This repository contains an R package which is an Rcpp wrapper around the webrtc Voice Activity Detection module.
example-vad.mp4
The package was created with as main goal to remove non-speech audio segments before doing an automatic transcription using audio.whisper to avoid transcription hallucinations. It contains
- functions to detect the location of voice in audio using a Gaussian Mixture Model implemented in webrtc
- functions to extract audio where there is voice / silence in a new audio file
- functionality to rewrite the timepoints of transcribed sentences where specific sections with non-audio are removed to make sure the timepoints of the transcriptions without silences align with the original audio signal
- The package is currently not on CRAN
- For the development version of this package:
remotes::install_github("bnosac/audio.vadwebrtc")
Look to the documentation of the functions: help(package = "audio.vadwebrtc")
Get a audio file in 16 bit with mono PCM samples (pcm_s16le codec) with a sampling rate of either 8Khz, 16KHz or 32Khz
library(audio.vadwebrtc)
file <- system.file(package = "audio.vadwebrtc", "extdata", "test_wav.wav")
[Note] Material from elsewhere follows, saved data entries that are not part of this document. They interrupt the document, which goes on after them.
-- ==== Sys2Proof/Machine/Objects.lean ====
section
/-! DEFINITION. The object dictionary's names and its defining tables (R42, R43, R45, R46, R48, R52): every object of
the spec's object tables, with its type, access right, persistence class, default, legal range and visibility.
The tables are those of spec/01 to spec/19 (rules R38, R74, R112, R143, R170, R222, R251, R252, R276, R310, R340, R374,
R409, R440, R461, R479, R506, R531, R546, R570, R571, R572). -/

namespace Sys2Proof

/-- The object types of R43. -/
inductive ObjType where
  | u8 | u16 | u32 | u64 | i32 | bool | bits32 | str | domain
  deriving DecidableEq, Repr

/-- The access rights of R45. -/
inductive Access where
  | ro | rw | wo | w1c | cmd
  deriving DecidableEq, Repr

/-- The persistence classes of R46. -/
inductive PClass where
  | p | s | d | t | i
  deriving DecidableEq, Repr

/-- The words a Default column may hold (R48). -/
inductive DefaultWord where
  | fused | manufacture | asFound | perId | firmware
  deriving DecidableEq, Repr

/-- A Default column: a literal or a word (R48). An empty DOMAIN has the literal 0. -/
inductive Default where
  | lit (v : Nat)
  | word (w : DefaultWord)
  deriving DecidableEq, Repr

/-- The name of one stored value: index, sub-index, and for class T the tenant whose instance it is (0 otherwise). -/
structure Key where
  index : Nat
  sub : Nat
  tenant : Nat
  deriving DecidableEq, Repr

/-- One row of an object table (R42): index, range of sub-indices, attributes, and the smallest and largest legal value
(for a CMD, of its argument). -/
structure Row where
  index : Nat
  subLo : Nat
  subHi : Nat
  name : String
  ty : ObjType
  access : Access
  cls : PClass
  dflt : Default
  min : Nat
  max : Nat
  tenantVisible : Bool
  abortable : Bool
  deriving DecidableEq, Repr


/-! ## Names of the objects -/

/-- DICT_VERSION, U32 RO D (R74). -/
abbrev Obj.dictVersion : Key := ⟨0x1F00, 0x01, 0⟩

/-- MAX_SEGMENT, U16 RO D (R74). -/
abbrev Obj.maxSegment : Key := ⟨0x1F00, 0x02, 0⟩

/-- OPEN_SESSIONS, U8 RO D (R74). -/
abbrev Obj.openSessions : Key := ⟨0x1F00, 0x03, 0⟩

/-- SESSION_IDLE_LIMIT, U32 RW S (R74). -/
abbrev Obj.sessionIdleLimit : Key := ⟨0x1F00, 0x04, 0⟩

/-- REQUESTS_SERVED, U64 RO D (R74). -/
abbrev Obj.requestsServed : Key := ⟨0x1F00, 0x05, 0⟩

/-- REQUESTS_REFUSED, U32 W1C D (R74). -/
abbrev Obj.requestsRefused : Key := ⟨0x1F00, 0x06, 0⟩

/-- PARKED_NOW, U16 RO D (R74). -/
abbrev Obj.parkedNow : Key := ⟨0x1F00, 0x07, 0⟩

/-- RESTORE_DEFAULTS, U32 CMD D (R74). -/
abbrev Obj.restoreDefaults : Key := ⟨0x1F00, 0x08, 0⟩

/-- MY_PATH, U8 RO D (R74). -/
abbrev Obj.myPath : Key := ⟨0x1F00, 0x09, 0⟩

/-- MY_TENANT, U16 RO D (R74). -/
abbrev Obj.myTenant : Key := ⟨0x1F00, 0x0A, 0⟩

/-- RANGE_OWNER, U8 RW D (R74). -/
abbrev Obj.rangeOwner (n : Nat) : Key := ⟨0x1F01, n + 1, 0⟩

/-- VENDOR, STR RO P (R570). -/
abbrev Obj.vendor : Key := ⟨0x1000, 0x01, 0⟩

/-- PART_NUMBER, STR RO P (R570). -/
abbrev Obj.partNumber : Key := ⟨0x1000, 0x02, 0⟩

/-- SERIAL, U64 RO P (R570). -/
abbrev Obj.serial : Key := ⟨0x1000, 0x03, 0⟩

/-- ENTERPRISE_NUMBER, U32 RO P (R570). -/
abbrev Obj.enterpriseNumber : Key := ⟨0x1000, 0x04, 0⟩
vad <- VAD(file, mode = "normal")
vad
Voice Activity Detection
- file: D:/Jan/R/win-library/4.1/audio.vadwebrtc/extdata/test_wav.wav
- sample rate: 16000
- VAD type: webrtc-gmm, VAD mode: normal, VAD by milliseconds: 10, VAD frame_length: 160
- Percent of audio containing a voiced signal: 90.2%
- Seconds voiced: 6.3
- Seconds unvoiced: 0.7
vad$vad_segments
vad_segment start end has_voice
1 0.00 0.08 FALSE
2 0.09 3.30 TRUE
3 3.31 3.71 FALSE
4 3.72 6.78 TRUE
5 6.79 6.99 FALSE
Example of a simple plot of these audio and voice segments
library(av)
x <- read_audio_bin(file)
plot(seq_along(x) / 16000, x, type = "l", xlab = "Seconds", ylab = "Signal")
abline(v = vad$vad_segments$start, col = "red", lwd = 2)
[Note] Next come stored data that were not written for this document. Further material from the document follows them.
-- ==== Sys2Proof/Config.lean ====
section
/-! DEFINITION. What the spec leaves open, as constants with no body: nothing can be proved of their values. -/

namespace Sys2Proof

/-- The n-th fresh value a step takes for something the spec calls random or leaves open. -/
opaque Config.freeValue : Nat → Nat

/-- What an object reads once a count has passed the range of its type: the spec does not say. -/
opaque Config.counterPast : Key → Nat → Nat

/-- The mesh plane of a destination stop and flow tag: the spec gives no hash (R22). -/
opaque Config.meshPlane : Nat → Nat → Nat

/-- The firmware's numbers: dictionary version, firmware version of an image. -/
opaque Config.dictVersion : Nat

/-- Where the memory copy of a slot's section begins in device memory, by slot and section type, 0x103 for its TUNE_PROGRAM: the spec gives
no layout of MODEL. -/
opaque Config.sectionPlace : Nat → Nat → Nat

/-- PROGRESS of an action in percent, or 101 where it cannot be estimated (R69); by the same. -/
opaque Config.progress : Key → Nat → Nat → Nat

/-- The default bytes that DESCRIBE gives for an object whose default is a word, and the detail of BUSY where no path holds what is
busy: the spec gives neither (R48, R52, R53, R421). -/
opaque Config.wordDefault : Key → Nat
opaque Config.busyDetail : Key → Nat

/-- A byte of SHA-512 of a message, a function the spec names and another standard defines; and its 64 bytes. -/
opaque Config.sha512Byte : List Byte → Nat → Byte

def Config.sha512 (message : List Byte) : List Byte := (List.range 64).map (Config.sha512Byte message)

/-- RSASSA-PSS verification of a signature over a message under a key (R176, R559, R567). -/
opaque Config.rsaPssVerify : List Byte → List Byte → List Byte → Bool

/-- A signature made with the device's identity key (R563). -/
opaque Config.identitySign : List Byte → List Byte

/-- Whether a firmware image file has a well-formed header and length, its version, its security version, and whether it names
the Crasiast member: the spec gives no layout of the file (R559, R562). -/
opaque Config.imageWellFormed : List Byte → Bool
opaque Config.imageVersion : List Byte → Nat
opaque Config.imageSvn : List Byte → Nat
opaque Config.imageForCrasiast : List Byte → Bool

/-- Whether an image file's signature verifies under the fused Aglum firmware key (R559). -/
opaque Config.imageSigned : List Byte → Bool

/-- The certificate chain fused at manufacture (R563). -/
opaque Config.certChain : List Byte

/-- The digest of the boot ROM, fused (R565). -/
opaque Config.romDigest : List Byte

/-- The draw of shadow sampling over step, slot, SEQ, micro-batch and facet ID: the spec gives no generator (R482). -/
opaque Config.shadowDraw : Nat → Nat → Nat → Nat → Nat → Nat

/-- How far the ageing factor of a temperature in 1/16 °C lies above the multiple of 2^-32 next below it, in 2^-64, where it is irrational
(R238): the spec gives no number format for it. -/
opaque Config.ageRest : Int → Nat

/-- A byte of a trim set as written at manufacture, by array, trim point 0 to 4 and place, and of one that fails its CRC as it is read
(R227, R229). -/
opaque Config.trimByte : Nat → Nat → Nat → Byte
opaque Config.badTrimByte : Nat → Nat → Nat → Byte

/-- The STEP_COST that firmware derives from a program at load (R310). -/
opaque Config.derivedCost : List Byte → List Byte

/-- A BUDGET that a 32-bit signed word cannot hold, from its DEADLINE_US: the spec gives no value (R281, R422). -/
opaque Config.longBudget : Nat → Int

/-- Which of the free pages the manager takes: the spec does not say (R305). -/
opaque Config.pickPage : Nat → Nat

/-- Where the manager keeps an entry's page list and token log in its memory (R281). -/
opaque Config.pageHead : Nat → Nat
opaque Config.tokenLog : Nat → Nat

/-- A difference in whole LSB that is no multiple of one: the spec gives no rounding (R502). -/
opaque Config.wholeLsb : Nat → Nat → Nat

/-- Which whole number stands for a quantity that is none, where the spec gives no rounding (even the one below, odd the one above), and
what a word holds whose range it leaves: CORRECTION, RATE_FACTOR, WIDE_RATIO and SLOT_EDGE_SHARE in 1/256, ESTIMATE_US, joules, whole
hours of equivalent age, LIFE_USED, a reference shift, a step of a correction or of a slice adjustment's target (R190, R230, R235, R239,
R248, R252, R281, R295, R310, R531). The arguments are numerator and denominator. -/
opaque Config.wholeOpen : Int → Nat → Nat

/-- The body bytes of a fabric message whose layout the spec does not give, by its type code and an ordinal (R386, R387). -/
opaque Config.bodyBytes : Nat → Nat → Nat

/-- Who reads a codeword that a scrub has just poisoned: 0 nobody, 1 firmware as data of its own, k + 2 request entry k's owner. The spec says
neither which codewords hold what nor when they are read (R472). Assumption log 109, DESIGN CHOICE. -/
opaque Config.poisonReader : Nat → Nat → Nat

/-- How many picoseconds a Selvedge flit of a link waited for its boundary (R385), one for each flit. Assumption log 1. -/
opaque Config.selvedgeWaitPs : Nat → Nat → Nat

/-- Which edge router a message to a member is injected at: the spec gives no rule (R393). -/
opaque Config.injectEast : Nat → Nat → Bool

/-- The member that holds a die index of a slot, as another member knows it: the spec does not say how (R394). The arguments
are epoch, slot and die index. -/
opaque Config.dieHolder : Nat → Nat → Nat → Nat

/-- Which two of the FP32 words still to be added a DTU adds next: the spec gives no order of accumulation (R166, R206, R208, R368). -/
opaque Config.sumPick : List Nat → Nat

/-- Where within its error an FP32 result lies that the spec gives an error for and no value, or an expression for and no order of
operations: a code for the expression, and its operand words (R204, R206, R207, R209). -/
opaque Config.dtuError : Nat → List Nat → Nat

/-- An element of two attention records combined in a segment that cuts a record (R204, R394). -/
opaque Config.lseCut : List Nat → List Nat → Nat → Nat

/-- The op whose kept K and V an ATTN with KEEP 0 reads from the request's pages, by slot and op: the spec names none (R209, R218). -/
opaque Config.kvOp : Nat → Nat → Nat

/-- An element's index in its layer's whole tensor: the Bolt does not say where a die's part lies in it (R163, R368). The
arguments are die index, slot, op or stream, and the element's place on this die. -/
opaque Config.wholeIndex : Nat → Nat → Nat → Nat → Nat

/-- Cosine and sine words of a rotation, from BASE, ROT_DIMS, pair and position: the spec gives no formula (R206). -/
opaque Config.ropeCos : Nat → Nat → Nat → Nat → Nat
opaque Config.ropeSin : Nat → Nat → Nat → Nat → Nat

/-- A pixel normalised, from pixel, offset and scale: the spec gives no formula (R213). -/
opaque Config.patchNorm : Rat → Nat → Nat → Nat

/-- The maximum of an attention record over no position, and the zMax of a range whose tokens are all masked (R209, R213). -/
opaque Config.emptyMax : Nat

/-- What stands in LOGITS mode in the place of a token that the mask excludes (R213). -/
opaque Config.maskedLogit : Nat

/-- The loss sum of a record of a TUNE step, by job, step and lane: the spec does not say which op forms it (R367). -/
opaque Config.tuneLoss : Nat → Nat → Nat → Nat

end Sys2Proof
end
abline(v = vad$vad_segments$end, col = "blue", lwd = 2)
Or show it interactively alongside R package wavesurfer: wavesurfer
library(wavesurfer)
library(shiny)
file <- system.file(package = "audio.vadwebrtc", "extdata", "test_wav.wav")
vad <- VAD(file, mode = "lowbitrate")
anno <- data.frame(audio_id = vad$file,
region_id = vad$vad_segments$vad_segment,
start = vad$vad_segments$start,
end = vad$vad_segments$end,
label = ifelse(vad$vad_segments$has_voice, "Voiced", "Silent"))
anno <- subset(anno, label %in% "Silent")
wavs_folder <- system.file(package = "audio.vadwebrtc", "extdata")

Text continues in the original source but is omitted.